= Devorah Sperber =

American installation artist

Devorah Sperber is an American installation artist known for creating works out of spools of thread, chenille pipe cleaners and map tacks that act as optical illusions. Some of her work has involved using thousands of spools of thread to create pixelated versions of iconic works of art by famous artists. Her naming scheme for these works generally follows the format "After [Artist]/[Work]". For example, her creation of the Mona Lisa using spools of thread is titled After The Mona Lisa 2.

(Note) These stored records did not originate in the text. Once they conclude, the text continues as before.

-- ==== Sys2Proof/Tests/Slice0.lean ====
section
/-!
SUPPORT. Tests: the smoke test of WellFormed, decoding of words written out from the encoding tables of the spec, a state
and operands that meet the hypotheses of every statement, and steps whose results the spec gives.
-/

set_option Elab.async false

namespace Sys2Proof.Tests

open Sys2Proof.Machine Sys2Proof.Claims

/-! ### Decoding -/

def pl : Hdr := { guard := none, st := 0, wt := 0, sf := 15, yl := false, ru := 0 }

def decodes (l : List (BitVec 96 × Instr)) : Prop := ∀ x ∈ l, decode x.1 = .ok x.2 false

theorem decodes_of {l : List (BitVec 96 × Instr)} (h : (l.all fun x => decide (decode x.1 = .ok x.2 false)) = true) :
    decodes l := by
  simpa [decodes] using h

theorem test_decode_control : decodes [
    (0x1e0000000000000000001000#96, .nop pl true),
    (0x1e0000000000000280001001#96, .bra pl 5),
    (0x1e0001fffffe007e82801002#96, .bz pl (.s 10) 0xFFFFFFFD),
    (0x1e0000000000000147001003#96, .bnz pl .exec 2),
    (0x1e0000000002000000029004#96, .call pl 20 0x100),
    (0x1e0000000000000005001005#96, .ret pl 20),
    (0x1e000000000200000502d006#96, .jmpi pl (some 22) 20),
    (0x1e0000000000000000001007#96, .exit pl),
    (0x1e000000018c000000001107#96, .exitSucc pl 2 true 24),
    (0x1e000000000e000044c01008#96, .waitc pl 3 7),
    (0x1e0000000190000000001009#96, .yield pl 200),
    (0x1e00002468ac003c0000100a#96, .sleep pl 0x12345678),
    (0x1e000000000000000781000b#96, .xvi pl 8 30),
    (0x1e000000000000000180120c#96, .exset pl .andn (.s 6)),
    (0x1e000000000000000000d00d#96, .exget pl 6),
    (0x1e000000000000000240d00e#96, .pmask pl 6 9),
    (0x1e00000000000000001fd00f#96, .gettime pl 254),
    (0x1e000000020200000000f010#96, .csrr pl 7 0x101),
    (0x1e0000000210000001c01011#96, .csrw pl 0x108 (.s 7)),
    (0x1e0000000000000c00009118#96, .sldkArg pl true 4 0x18),
    (0x1e0000000000000e0000b218#96, .sldkConst pl false 5 0x1C)] := decodes_of (by decide +kernel)

theorem test_decode_integer : decodes [
    (0x1e0000000008000301408030#96, .vadd pl ⟨false, .i32, .v 4, .vec (.v 5), .vec (.v 6)⟩),
    (0x1e0000000010000301408031#96, .vsub pl ⟨false, .n32, .v 4, .vec (.v 5), .vec (.v 6)⟩),
    (0x1e0000000000000301408032#96, .vmul pl ⟨false, .b32, .v 4, .vec (.v 5), .vec (.v 6)⟩),
    (0x1e0000000008000301408033#96, .vmulh pl ⟨false, .i32, .v 4, .vec (.v 5), .vec (.v 6)⟩),
    (0x1e0000000008000301408034#96, .vmad pl ⟨false, .i32, .v 4, .vec (.v 5), .vec (.v 6)⟩),
    (0x1e0000000000000301408035#96, .vand pl ⟨false, .b32, .v 4, .vec (.v 5), .vec (.v 6)⟩),
    (0x1e0000000000000301408036#96, .vor pl ⟨false, .b32, .v 4, .vec (.v 5), .vec (.v 6)⟩),
    (0x1e0000000000000301408037#96, .vxor pl ⟨false, .b32, .v 4, .vec (.v 5), .vec (.v 6)⟩),
    (0x1e0000000000000301408038#96, .vshl pl ⟨false, .b32, .v 4, .vec (.v 5), .vec (.v 6)⟩),
    (0x1e0000000000000301408039#96, .vshr pl ⟨false, .b32, .v 4, .vec (.v 5), .vec (.v 6)⟩),
    (0x1e000000000000030140803a#96, .vsra pl ⟨false, .b32, .v 4, .vec (.v 5), .vec (.v 6)⟩),
    (0x1e000000001000030140803b#96, .vmin pl ⟨false, .n32, .v 4, .vec (.v 5), .vec (.v 6)⟩),
    (0x1e000000000800030140803c#96, .vmax pl ⟨false, .i32, .v 4, .vec (.v 5), .vec (.v 6)⟩),
    (0x1e000000001000030140803d#96, .vabsd pl ⟨false, .n32, .v 4, .vec (.v 5), .vec (.v 6)⟩),
    (0x1e0000000008000301408041#96, .vbfe pl ⟨false, .i32, .v 4, .vec (.v 5), .vec (.v 6)⟩),
    (0x1e0000000000000301408042#96, .vbfi pl ⟨false, .b32, .v 4, .vec (.v 5), .vec (.v 6)⟩),
    (0x1e000008001200040180903e#96, .vadds pl ⟨true, ⟨true, .n64, .s 4, .sca (.s 6), .sca (.s 8)⟩⟩),
    (0x1e000000000200000180803f#96, .vclz pl ⟨false, .b64, .v 4, .vec (.v 6)⟩),
    (0x1e0000000000000054008040#96, .vpopc pl ⟨false, .b32, .v 4, .vec .laneid⟩),
    (0x1e000000480000c301408043#96, .vsel pl ⟨9, ⟨false, .b32, .v 4, .vec (.v 5), .vec (.bcast 6)⟩⟩),
    (0x1e0000000000000040c09044#96, .vmov pl ⟨true, .b32, .s 4, .sca (.h 3)⟩),
    (0x1e0001000000000080009145#96, .vmovi pl ⟨true, true, .s 4, 0x80000001⟩),
    (0x1e0000100008000180802046#96, .vcmp pl ⟨false, .i32, .lt, 1, .vec (.v 2), .vec (.v 3)⟩),
    (0x1e000000000000028100e147#96, .vbint pl ⟨true, ⟨false, .b32, .v 7, .vec (.v 4), .vec (.v 5)⟩⟩),
    (0x1e000010000000000100e148#96, .vbdei pl ⟨true, 2, ⟨false, .b32, .v 7, .vec (.v 4)⟩⟩),
    (0x1e0000300000000180803049#96, .plog pl ⟨true, 6, 1, 2, 3⟩),
    (0x1e000070000000000200804a#96, .pmov pl ⟨false, 7, 8, .tor (.v 4)⟩),
    (0x1e000078000000000101004a#96, .pmov pl ⟨false, 7, 8, .fromr (.vec (.v 4))⟩)] := decodes_of (by decide +kernel)

theorem test_decode_float : decodes [
    (0x1e0000060014000301408050#96, .fadd pl ⟨false, .rd, .v 4, .vec (.v 5), .vec (.v 6)⟩),
    (0x1e0000060014000301408051#96, .fsub pl ⟨false, .rd, .v 4, .vec (.v 5), .vec (.v 6)⟩),
    (0x1e0000060014000301408052#96, .fmul pl ⟨false, .rd, .v 4, .vec (.v 5), .vec (.v 6)⟩),
    (0x1e0000060014000301408053#96, .ffma pl ⟨false, .rd, .v 4, .vec (.v 5), .vec (.v 6)⟩),
    (0x1e000008001400aa01408054#96, .fmin pl ⟨false, true, .v 4, .vec (.v 5), .vec .zero⟩),
    (0x1e0000000014000301408055#96, .fmax pl ⟨false, false, .v 4, .vec (.v 5), .vec (.v 6)⟩),
    (0x1e0000380014000301407056#96, .fcmp pl ⟨true, .nan, 3, .sca (.s 5), .sca (.s 6)⟩),
    (0x1e0000020014000001408057#96, .frnd pl ⟨false, .rz, .v 4, .vec (.v 5)⟩),
    (0x1e0000040000000301408058#96, .hadd2 pl ⟨false, false, .ru, .v 4, .vec (.v 5), .vec (.v 6)⟩),
    (0x1e0000000000000301408159#96, .hmul2 pl ⟨false, true, .rne, .v 4, .vec (.v 5), .vec (.v 6)⟩),
    (0x1e000000000000030140805a#96, .hfma2 pl ⟨false, false, .rne, .v 4, .vec (.v 5), .vec (.v 6)⟩),
    (0x1e0000000014000001408060#96, .frcp pl ⟨4, .v 5⟩),
    (0x1e0000000014000001408061#96, .frsq pl ⟨4, .v 5⟩),
    (0x1e0000000014000001408062#96, .fsqrt pl ⟨4, .v 5⟩),
    (0x1e0000000014000001408063#96, .fex2 pl ⟨4, .v 5⟩),
    (0x1e0000000014000001408064#96, .flg2 pl ⟨4, .v 5⟩),
    (0x1e0000000014000001408065#96, .fsin pl ⟨4, .v 5⟩),
    (0x1e0000000014000001408066#96, .fcos pl ⟨4, .v 5⟩),
    (0x1e0000000014000001408067#96, .ftanh pl ⟨4, .v 5⟩),
    (0x1e0000c2011a000001408070#96, .cvt pl ⟨.e4m3, .i32, .rz, 3, 0, 4, .v 5⟩),
    (0x1e000140029e00c301408071#96, .qnt pl ⟨.e2m1, .rne, 5, 4, .v 5, .bcast 6⟩),
    (0x1e00000602a0000001408072#96, .pack6 pl ⟨true, .rd, 4, .v 5⟩),
    (0x1e0000100414000001408073#96, .unpack6 pl ⟨true, false, 2, 4, .v 5⟩),
    (0x1e0000c002a4000001408074#96, .mxsc pl ⟨true, 3, 4, .v 5⟩),
    (0x1e000000018000000000b075#96, .sattst pl 5 0xC0),
    (0x1e000000001e000000001076#96, .satclr pl 0x0F),
    (0x1e000001fc02000000001077#96, .satarm pl 0x01 0xFE)] := decodes_of (by decide +kernel)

The spools are hung in long, adjacent columns to create a pointillist, inverted abstraction of a famous painting. When viewed by the naked eye, they are barely recognizable. When viewed through an optical device, usually a "viewing sphere" (a transparent sphere the size of a baseball) placed several feet in front of the spools), the abstractions are inverted and shrunk into a remarkably detailed and faithful image of the original painting. The resulting image is usually distorted the way objects are distorted when viewed through a fisheye lens: objects in the center are larger than they appear, and objects in the periphery are smaller than they appear. The horizon of the image viewed through the viewing sphere also bend and curve, depending on the viewer's perspective. Sperber has wittily used the fish eye; in her rendering of the Mona Lisa, the Mona Lisa's "elusive smile appears, changes, and disappears in a dramatic and humorous fashion".

Sperber exhibited at the Brooklyn Museum from January 26 to June 17, 2007 and at the Massachusetts Museum of Contemporary Art in 2008.